E proprio di apicoltura tratta il documento postale protagonista dello sfizio di oggi, una cartolina spedita il 16 marzo 1920 da Salvatore Mazzarella, Studio di Ingegneria agricola di Palermo, e indirizzata al cav. Di Benedetto, sempre a Palermo.

Questo il testo:
«Egregio amico, Se Ella otterrà degli sciami dal suo alveare e potesse destinarne qualcuno per me, ben s’intende pagandolo, mi farebbe cosa particolarmente gradita, avendo messo su, nel mio villino, un alveare, pel quale sono alla ricerca di famiglie apistiche. Con distinti ossequi mi abbia Cordialmente(?), S Mazzarella.»

Per moltiplicare una colonia, gli apicoltori trasferiscono favi con uova giovani e api operaie da un alveare forte a uno nuovo con provviste. In circa due settimane, se tutto procede bene, nasce una nuova regina.
Il processo si chiama sciamatura, ed è evidentemente quanto l’ing. Mazzarella proponeva al cavaliere.
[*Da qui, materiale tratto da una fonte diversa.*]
/-- One message of a bundle cycle with a parity error (R210): one whose header was hit is discarded. -/
def State.poisonMsg (s : State) (d : Nat) (m : LinkMsg) : State :=
  let s := s.bump (A.d2dErr d) 31 16 1
  match m with
  | .reply n id =>
    match (s.coreAt n).rem.find? fun (r : Remote) => r.id == id with
    | some r => s.remotePoison n r
    | none => s
  | .data c id chunk => s.poisonChunk c id chunk
  | .write off n => s.poisonSpan off n
  | .packet q => s.poisonPacket q
  | .rdma n psn =>
    let x : Qp := Tab.get Qp.init s.eth.qp n
    { s with eth := { s.eth with qp := Tab.put s.eth.qp n { x with hit := psn :: x.hit } } }
  | .header q => { s with hub := { s.hub with
      inbound := s.hub.inbound.erase q
      inject := s.hub.inject.filter fun e => e.2 != q
      dynWait := s.hub.dynWait.filter fun (u : Unacked) => u.q != q } }

/-- Where a message stands among those that one cycle hits: a core's loads and atomics in program order (R126). -/
def msgRank : LinkMsg → Nat
  | .reply _ id => id
  | _ => 0

/-- Put a message into a list by rank. -/
def insertMsg (m : LinkMsg) : List LinkMsg → List LinkMsg
  | [] => [m]
  | x :: l => if msgRank m ≤ msgRank x then m :: x :: l else x :: insertMsg m l

/-- The repair wires of a bundle that data wires use. -/
def Link.repairOf (l : Link) (dir : Bool) (b : Nat) : Option Nat × Option Nat :=
  match l.repair.find? fun (r : RepairEntry) => r.dir == dir && r.bundle == b with
  | some r => (r.rp0, r.rp1)
  | none => (none, none)

/-- An odd number of the wires in a range are wrong. -/
def oddWrong (wrong : BitVec 66) (lo n : Nat) : Bool := (List.range n).foldl (fun x i => x ^^ wrong.getLsbD (lo + i)) false

/-- The receiver sees a parity error (R209): no clock edge, or an odd number of wrong wires among the data wires that a free repair wire
covers and that wire itself. -/
def Link.detects (l : Link) (dir : Bool) (b : Nat) (wrong : BitVec 66) (edge : Bool) : Bool :=
  let rp0 := oddWrong wrong 64 1
  let rp1 := oddWrong wrong 65 1
  !edge || match l.repairOf dir b with
    | (none, none) => (oddWrong wrong 0 32 ^^ rp0) || (oddWrong wrong 32 32 ^^ rp1)
    | (some _, some _) => false
    | (none, some _) => oddWrong wrong 0 64 ^^ rp0
    | (some _, none) => oddWrong wrong 0 64 ^^ rp1

/-- The first slot boundary at least so many ticks away, as a slot number (R213, R298). -/
def State.slotAfter (s : State) (ticks : Nat) : Nat := (s.now.toNat + ticks + 127) / 128

/-- The width record with a bundle added. -/
def Link.withBad (l : Link) (dir : Bool) (b : Nat) : Link :=
  let one : BitVec 96 := BitVec.ofNat 96 (2 ^ b)
  if dir then { l with badRx := l.badRx ||| one } else { l with badTx := l.badTx ||| one }

/-- Enabled bundles of a direction that the record does not disable. -/
def Link.good (l : Link) (dir : Bool) : BitVec 96 := if dir then l.enRx &&& ~~~ l.badRx else l.enTx &&& ~~~ l.badTx

/-- A drop in the tick of a fence is recorded and not sent (R219). Where it leaves fewer than 72 bundles it is a hardware cause of the
fence, beside which a FENCE write adds nothing. -/
def State.dropFenced (s : State) (d : Nat) (dir : Bool) (b : Nat) : State :=
  let l := s.linkAt d
  let s := s.setLink d (l.withBad dir b)
  if (l.good dir).getLsbD b ∧ count96 ((s.linkAt d).good dir) < 72 then
    ((s.setBit (A.d2dEvents d) 5).putField (A.d2dCtrl d) 3 3 0).amendFence d 3
  else s

/-- The hub drops a bundle of an UP link (R213): the record, the drop message with its switch slot, and a fence where fewer than 72
bundles are left. -/
def State.dropBundle (s : State) (d : Nat) (dir : Bool) (b : Nat) : State :=
  let l := s.linkAt d
  if s.justFenced d then s.dropFenced d dir b
  else if l.st ≠ .up ∨ (l.good dir).getLsbD b = false then s
  else if s.fencePending d .clock ∨ s.fencePending d .reset then s.setLink d (l.withBad dir b)
  else
    let s := s.setLink d { l.withBad dir b with drops := l.drops ++ [(dir, b, s.slotAfter 512)] }
    let s := (s.bump (A.d2dErr d) 15 0 1).setBit (A.d2dEvents d) 3
    let s := s.note { sev := 2, index := d, code := 0x4003, p0 := b2n dir * 128 + b }
    if count96 ((s.linkAt d).good dir) < 72 then (s.setBit (A.d2dEvents d) 5).fenceDie d 3 else s

/-- PARITY_ERROR (R209, R210, R213): a beat of a bundle of the agreed set with wrong data wires, or with no clock edge; errors that reach
D2D.CFG.PARITY_THRESH within 1 ms drop the bundle. -/
def execParityError (d : Nat) (dir : Bool) (b : Nat) (wrong : BitVec 66) (edge : Bool) (hits : List LinkMsg) (s : State) :
    Host.Outcome State Fault Refusal :=
  onUnit (d < 4 ∧ b < 96)
    (let l := s.linkAt d
     if l.st ≠ .up ∨ (if dir then l.enRx else l.enTx).getLsbD b = false ∨ l.detects dir b wrong edge = false then s
     else
       let key := b2n dir * 96 + b
       let times := s.clk :: (Tab.get [] l.parity key).filter fun t => decide (s.clk < t + 2000000)
       let s := s.setLink d { l with parity := Tab.put l.parity key times }
       let s := (s.bump (A.d2dErr d) 63 32 1).setBit (A.d2dEvents d) 2
       let s := (hits.foldr insertMsg []).foldl (fun s m => s.poisonMsg d m) s
       let th := s.field (A.d2dCfg d) 15 0
       if th ≠ 0 ∧ th ≤ times.length then s.dropBundle d dir b else s)
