/-- The detour entry of a port applies (R278, R279, R281): until DETOUR_RELEASE, and while a port that was not LOST is not UP. -/
def State.detoured (s : State) (p : Nat) : Bool :=
  let x := s.portAt p
  x.detour || (!s.portUp p && decide (x.st ≠ .lost) && !(s.alternates p).isEmpty)

/-- The productive ports of a frame, in order, each with whether it is an alternate. -/
def State.productive (s : State) (dest : Nat) : List (Nat × Bool) :=
  (s.basePorts dest).flatMap fun p =>
    (if s.portUp p || !s.detoured p then [(p, false)] else []) ++ (if s.detoured p then (s.alternates p).map fun a => (a, true) else [])

/-- The far module of a port is allowed for a frame (R254, R276); an external endpoint takes only what is addressed to it. -/
def State.farAllowed (s : State) (p : Nat) (q : Packet) : Bool :=
  match s.externalAt p, s.farPos p with
  | some e, _ => e == qDest q
  | none, some x => (s.eidAt x).isSome && s.allowedAt (qTag q) x
  | none, none => false

/-- A port is eligible for a frame (R269). -/
def State.eligible (s : State) (p : Nat) (q : Packet) : Bool :=
  s.portUp p && !(s.portAt p).belayFull p (qFlits q) && s.farAllowed p q

/-! ### The schedule (R263 to R266) -/

/-- The stream and its flits in a slot index, from entries in order; a port without entries has every slot free. -/
def slotEntry : List W32 → Nat → Nat × Nat
  | [], _ => (0, 0)
  | e :: es, i =>
    let run := fieldOf e.toNat 11 0 + 1
    if i < run then (fieldOf e.toNat 31 20, fieldOf e.toNat 19 12) else slotEntry es (i - run)

/-- Stream and flits that a port's table names for a slot. -/
def State.slotOf (s : State) (p slot : Nat) : Nat × Nat :=
  slotEntry (Tab.get [] s.hub.sched (93 * s.hub.bank + p)) (slot % 2 ^ s.hub.log2P)

/-- Scheduled traffic may be injected and forwarded (R38, R265). -/
def State.schedOk (s : State) : Bool :=
  !s.time.schedStopped && (s.time.st == .locked || s.time.st == .holdover)

/-- A scheduled frame is demoted for an output (R265). -/
def State.countDemoted (s : State) (p : Nat) : State :=
  let s := (s.setBit A.hubEvents 2).bump (A.pcnt p) 15 0 1
  let x := s.portAt p
  s.setPort p { x with tel := { x.tel with demoted := x.tel.demoted + 1 } }

/-- A packet with SCHED cleared (R258, R265). -/
def qDemote (q : Packet) : Packet := qPut1 q 20 20 0

/-- The first slot of the stream that begins at or after now, if within 128 ns (R265). -/
def State.stageSlot (s : State) (p stream : Nat) : Option Nat :=
  let first := ceilDiv s.now.toNat 128
  let n := (s.now.toNat + 256) / 128 + 1 - first
  ((List.range n).map fun i => first + i).find? fun k => (s.slotOf p k).1 == stream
L’apicoltura è certamente finalizzata, come scopo primario, alla raccolta e quindi commercializzazione del miele, però è indubbio il fatto che una gran bella contropartita c’è. Se vogliamo semplificarla: noi facciamo in modo che le api vivano, crescano, si moltiplichino, e loro ci restituiscono il favore donandoci il miele. Se volete, mettiamola così, ma anche così fosse a me starebbe bene.

E adesso che è arrivata l’estate e staremo tanto tempo all’aria aperta, ricordiamoci quanto sono importanti le api, le nostre amiche api.